Recorded data START

/-- The rows of a port's link state (R299, R301 to R303, R306). -/
def Obligations.LinkStates : Prop := ∀ (s : State) (port : Port),
  let x := s.port port
  (∀ agent (v : BitVec 8), s.odTakes agent Od.linkEnable.key [v] (acceptSetting Od.linkEnable.key v.toNat) →
    exec (.linkEnable agent v) s = .next (s.odDone agent (acceptSetting Od.linkEnable.key v.toNat))) ∧
  (∀ agent (v : BitVec 8), s.odTakes agent Od.recalibratePort.key [v] (fun s => s.recalibrate v.toNat) →
    exec (.recalibratePort agent v) s = .next (s.odDone agent fun s => s.recalibrate v.toNat)) ∧
  (∀ agent (v : BitVec 8), s.odTakes agent (Od.laneMapReset port.val).key [v]
      (acceptSetting (Od.laneMapReset port.val).key v.toNat) →
    exec (.laneMapReset agent port v) s = .next (s.odDone agent (acceptSetting (Od.laneMapReset port.val).key v.toNat))) ∧
  (∀ lanes : BitVec 4, x.state = .down → 8 ≤ lanes.toNat → x.laser ≠ 255 →
    (s.cfg Od.retrainLimit ≤ x.entries → exec (.signalDetect port lanes) s = .next (s.enterLink port .failed)) ∧
    (x.entries < s.cfg Od.retrainLimit → exec (.signalDetect port lanes) s =
      .next ((s.enterLink port .training).setPort port (fun x => { x with entries := x.entries + 1 })))) ∧
  (∀ (engine : BitVec 32) (credits : Vector (BitVec 16) 6), x.state = .training → exec (.init port 1 engine credits) s =
    .next (s.setPort port (fun x => { x with partner := engine.toNat, credits := credits.map (·.toNat) }))) ∧
  (∀ (partner : BitVec 32) (lanes : TrainedLanes), x.state = .training → x.planned = true →
    let tx := lanes.tx.toList.map (·.val)
    let rx := lanes.rx.toList.map (·.val)
    (∀ l ∈ tx, l ∉ x.txRetired) → (∀ l ∈ rx, l ∉ x.rxRetired) → tx.eraseDups.length = 8 → rx.eraseDups.length = 8 →
    ∀ bias : Vector (BitVec 32) 2,
    let u := (s.enterLink port .up).setPort port (fun x =>
      { x with partner := partner.toNat, txMap := tx, rxMap := rx, entries := 0, txSeq := 0, rxSeq := 0, retry := [],
               replayed := none, retrying := false, assembling := [], deficit := Vector.replicate 6 0, turn := 1,
               visiting := false, replay := 0, farSpare := lanes.farSpare,
               biasRef := x.biasRef.zipWith (fun old new => old.or (some new.toNat)) bias })
    exec (.trainingComplete port partner lanes bias) s =
      .next ((u.send (.ctrl port.val 1 ([1, u.engineId, port.val] ++ u.ownCredits))).bump (Od.fullRetrainCount port.val))) ∧
  (x.state = .training → x.since + 8000 ≤ s.frame →
    let u := s.bump (Od.fullRetrainCount port.val)
    exec (.trainingTimeout port) s = .next (if u.cfg Od.retrainLimit ≤ (u.port port).entries then u.enterLink port .failed
      else u.enterLink port .down)) ∧
  (x.state = .up → ∀ cause lane,
    exec (.linkFault port cause lane) s = .next (s.linkFault port (lane.map (fun l => (l.1, l.2.val))))) ∧
  (x.state = .retraining → x.planned = true → s.frame < x.since + 4 → ∀ u v, s.retrainSwap port .tx none = some u →
    u.retrainSwap port .rx none = some v →
    let w := ((v.enterLink port .up).setPort port (fun y => { y with entries := 0 })).bump (Od.fastRetrainCount port.val)
    exec (.fastRetrainDone port none none) s =
      .next ((w.send (.ctrl port.val 2 ((w.port port).rxSeq :: (w.port port).credits.toList))).planLaser port)) ∧
  (x.state = .retraining → x.since + 3 ≤ s.frame → exec (.fastRetrainTimeout port) s = .next (s.enterTraining port)) ∧
  (x.state = .up → ∀ (reason : BitVec 8) (f : BitVec 32), exec (.plannedRetrain port reason f) s =
    .next (s.setPort port (fun x => { x with plan := some (reason.toNat, s.extend f.toNat) }))) ∧
  (∀ reason f, x.plan = some (reason, f) → x.state = .up → f ≤ s.frame → reason ≠ 1 →
    exec (.plannedRetrainStart port) s = .next (s.enterRetraining port true)) ∧
  (x.state = .training → x.laser ≠ 255 → ∀ l, x.otherLaser = some l → exec (.laserFail port) s =
    .next (((s.setPort port (fun y => { y with lasersBad := addOnce y.lasersBad x.laser, swaps := [] })).retirePart
      (partId 10 (2 * port.val + x.laser))).switchLaser port l)) ∧
  (∀ bias : BitVec 32, x.state = .up → s.cfg Od.laserBiasLimitPct ≤ x.percent bias.toNat → x.otherLaser.isSome = true →
    x.plan = none → let u := s.setPort port (fun x => { x with biasPct := x.percent bias.toNat })
    exec (.laserBiasLimit port bias) s = .next (u.planRetrain port 1))

/-- Flits, the control messages of an UP port, and the routing rows (R303, R304, R307, R310, R311, R313, R317, R318). -/
def Obligations.LinkMessages : Prop := ∀ (s : State) (port : Port), (s.port port).state = .up →
  s.opticsOn = true →
  let x := s.port port
  (∀ (hdr : BitVec 64) (payload : Bytes), bitsOf hdr 63 60 = 1 → bitsOf hdr 19 4 = x.rxSeq → bitsOf hdr 59 57 ≤ 5 →
    1 ≤ bitsOf hdr 54 47 → bitsOf hdr 54 47 ≤ 244 → payload.length = 244 → bitOf hdr 56 = true →
    let u := (s.setPort port (fun x => { x with rxSeq := (x.rxSeq + 1) % 65536, retrying := false })).takeAck port hdr
    let vc := bitsOf hdr 59 57
    assoc (u.port port).assembling vc = none →
    (bitOf hdr 55 = true → exec (.dataFlit port hdr payload true true) s =
      .next ((u.setPort port (fun x => { x with assembling := assocErase x.assembling vc })).arrive port vc
        (payload.take (bitsOf hdr 54 47)))) ∧
    (bitOf hdr 55 = false → bitsOf hdr 54 47 = 244 → exec (.dataFlit port hdr payload true true) s =
      .next (u.setPort port (fun x => { x with assembling := assocSet x.assembling vc (some (payload.take 244)) })))) ∧
  (∀ hdr : BitVec 64, bitsOf hdr 63 60 = 0 → bitsOf hdr 59 57 = 0 → bitsOf hdr 54 47 = 0 →
    exec (.idleFlit port hdr true true) s = .next (s.takeAck port hdr)) ∧
  (∀ (seq : BitVec 16) credits, exec (.resume port seq credits) s = .next (s.replayFrom port seq.toNat)) ∧
  (∀ seq : BitVec 16, x.retry.any (fun r => r.1 == seq.toNat) = true → x.replayed = none → 1 < s.cfg Od.linkRetryLimit →
    let u := ((s.setPort port (fun y => { y with replayed := some (seq.toNat, 1) })).replayFrom port seq.toNat).bump
      (Od.linkRetryCount port.val)
    u.cfg Od.linkRetryLimit = s.cfg Od.linkRetryLimit → exec (.retryReq port seq) s = .next u) ∧
  (x.retrying = true → exec (.retryReqRepeat port) s = .next (s.send (.ctrl port.val 3 [x.rxSeq]))) ∧
  (∀ (number : BitVec 16) (lane : BitVec 8), (∀ w ∈ x.swaps, w.asked = true) → lane.toNat ∈ x.txMap →
    (x.spare .tx).isSome = true → exec (.swapReq port number lane) s = .next ((s.setPort port (fun y => { y with
      swaps := y.swaps ++ [{ number := number.toNat, lane := lane.toNat, asked := false, point := some 8192,
                             frame := s.frame }] })).send (.ctrl port.val 5 [number.toNat, 8192]))) ∧
  (∀ (number : BitVec 16) (point : BitVec 32), exec (.swapAck port number point) s = .next (s.setPort port (fun x =>
    { x with swaps := x.swaps.map (fun (w : LiveSwap) =>
        if w.asked && w.number == number.toNat then { w with point := some point.toNat } else w) }))) ∧
  (exec (.swapReqRepeat port) s = .next ((x.swaps.filter (fun w => w.asked && w.point.isNone)).foldl
    (fun s w => s.send (.ctrl port.val 4 [w.number, w.lane])) s)) ∧
  (∀ dir w n, x.swaps.find? (fun w => w.asked == (dir == .rx) && w.point.isSome) = some w → x.spare dir = some n →
    exec (.laneSwapPoint port dir) s = .next ((s.setPort port (fun y => { y with
      swaps := y.swaps.filter (fun v => !(v.number == w.number && v.asked == w.asked)) })).swapLane port dir w.lane n)) ∧
  (∀ symbols : Vector (BitVec 32) 9, exec (.laneCeWindow port symbols) s =
    .next ((List.finRange 9).foldl (fun s l => s.laneWindow port l.val (symbols[l]).toNat) s)) ∧
  (∀ (source : BitVec 32) payload, exec (.mgmtMessage port source payload) s =
    .next ((s.send (.mgmt .partner source.toNat payload)).setSched fun c => { c with active := true })) ∧
  (∀ engines : List (BitVec 32),
    let u := (s.setPort port (fun x => { x with
      unreach := ((engines.map (·.toNat)).eraseDups.map (fun e => (e, s.frame))) ++
        x.unreach.filter (fun u => !(engines.map (·.toNat)).contains u.1) })).reroute port
          (fun d => (engines.map (·.toNat)).contains d) true
    exec (.destUnreach port engines) s = .next (u.abortColls (fun c =>
      ((u.ringNext c).map (fun d => (engines.map (·.toNat)).contains d && u.cutOff d)).getD false) 3 u.frame)) ∧
  (∀ engine : BitVec 32, exec (.unreachHoldExpiry port engine) s = .next (s.setPort port (fun x => { x with
    unreach := x.unreach.filter (fun u => !(u.1 == engine.toNat &&
      decide (u.2 + s.cfg Od.unreachHoldFrames ≤ s.frame))) }))) ∧
  (∀ (engine : BitVec 32) (vc : Fin 6), (∀ m ∈ x.queue, m.dst ≠ engine.toNat ∨ m.vc ≠ vc.val) →
    (∀ b ∈ s.fabric.bindings, b.dst = engine.toNat → b.vc = vc.val →
      portOf b.port = port ∧ b.last + s.cfg Od.bindingIdleFrames ≤ s.frame) →
    exec (.bindingIdle engine vc) s = .next (s.setFabric fun x => { x with
      bindings := x.bindings.filter (fun b => !(b.dst == engine.toNat && b.vc == vc.val)) }))

/-- The rows of the key slots (R324, R327, R331 to R333, R336, R354, R464). -/
def Obligations.KeyRowsComplete : Prop := ∀ (s : State) (id : Nat) (t : Task),
  let b := s.begun id
  (s.runs id 0x60 t → b.keyCheck t = none → t.f 317 312 ≤ 56 →
    let p := b.slot t.keyParent
    exec (.keyDerive id) s = .next ((b.replaceSlot t.keyTarget (some
      { key := Config.kdf p.key t.label t.context, keyId := derivedId p t.label t.context, ops := t.keyOps,
        useMask := t.keyMask, gen := p.gen, parent := t.keyParent, loader := some t.owner })).complete t 0)) ∧
  (s.runs id 0x62 t → b.keyCheck t = none → exec (.keyErase id) s = .next ((b.replaceSlot t.keyTarget none).complete t 0)) ∧
  (s.runs id 0x61 t → t.phase = .waiting → b.keyCheck t = none → b.keyGenBad t = false →
    exec (.keyUnwrap id true) s = .next (b.startBlob t)) ∧
  (∀ blob, s.task? id = some t → t.type = 0x61 → t.phase ≠ .waiting → s.blobRead t = some blob → s.alarmed = false →
    s.keyGenBad t = false → exec (.keyUnwrap id true) s = .next (((s.endIo id).loadUnwrapped t blob).complete t 0)) ∧
  (s.runs id 0x63 t → t.phase = .waiting → b.pendingSwitch = none → b.sec.rollover = none → b.keyCheck t = none → b.keyGenBad t = false →
    exec (.keyRollover id) s = .next (b.startBlob t)) ∧
  (∀ blob, s.task? id = some t → t.type = 0x63 → t.phase ≠ .waiting → s.sec.rollover = none → s.blobRead t = some blob →
    exec (.keyRollover id) s = .next ((s.freeBufs id).setSec fun x => { x with
      rollover := some { task := id, frame := t.f 447 384, blob := blob, gen := t.keyGen,
                         ops := t.keyOps, mask := t.keyMask } })) ∧
  (∀ r, s.sec.rollover = some r → r.frame ≤ s.frame → (s.slot 1).state ≠ .empty → (s.slot 2).gen < r.gen →
    s.task? r.task = some t → (s.slot 2).state ≠ .empty →
    let u := (s.setSec fun x => { x with rollover := none }).putSlot 7 { s.slot 2 with purpose := 16 }
    let u := u.loadSlot 2 { key := Config.unwrap (s.slot 1).key r.blob, keyId := unwrappedId (s.slot 1) r.blob, ops := r.ops,
                            useMask := r.mask, gen := r.gen, purpose := 3 }
    let u := ((u.decryptOnly 2 7).odSetP Od.ivEpochRandom 0).setService fun v => { v with newRoll := true }
    u.task? r.task = some t → exec (.keyRolloverSwitch true) s = .next (u.complete t 0)) ∧
  (∀ (slot : BitVec 6) l f, (s.slot slot.toNat).newLoad = some (l, f) → s.time.cycle = 0 → f < s.frame →
    exec (.usageLoadSwitch slot) s =
    .next (s.setSec fun x => { x with
      slots := vmod x.slots slot.toNat (fun k => { k with ops := k.ops &&& 2, newLoad := none }) })) ∧
  (s.odGet Od.ivEpoch = 0xFFFFFFFF → s.service.newWrap = true → s.service.newRoll = true →
    (∀ n < 16, (s.slot (48 + n)).state = .empty) → exec .ivEpochRedraw s =
      .next (s.drawIvEpoch.setService fun v => { v with newWrap := false, newRoll := false })) ∧
  (∀ agent value ok intact, s.odTakes agent Od.fieldAuthLoad.key value (fun s => s.fieldAuthLoad value ok intact) →
    exec (.fieldAuthLoad agent value ok intact) s = .next (s.odDone agent fun s => s.fieldAuthLoad value ok intact)) ∧
  (∀ agent value intact, s.odTakes agent Od.wrapLoad.key value (fun s => s.wrapLoad value intact) →
    exec (.wrapLoad agent value intact) s = .next (s.odDone agent fun s => s.wrapLoad value intact)) ∧
  (∀ agent (v : BitVec 8) active, s.odTakes agent Od.alarmClear.key [v] (fun s => s.alarmClear v.toNat active) →
    exec (.alarmClear agent v active) s = .next (s.odDone agent fun s => s.alarmClear v.toNat active))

Recorded data END

_Exercise description_:
Find the word "length" in the entries, and copy every line it shows up in.

_Answer to this task_:
    (∀ l ∈ tx, l ∉ x.txRetired) → (∀ l ∈ rx, l ∉ x.rxRetired) → tx.eraseDups.length = 8 → rx.eraseDups.length = 8 →
    1 ≤ bitsOf hdr 54 47 → bitsOf hdr 54 47 ≤ 244 → payload.length = 244 → bitOf hdr 56 = true →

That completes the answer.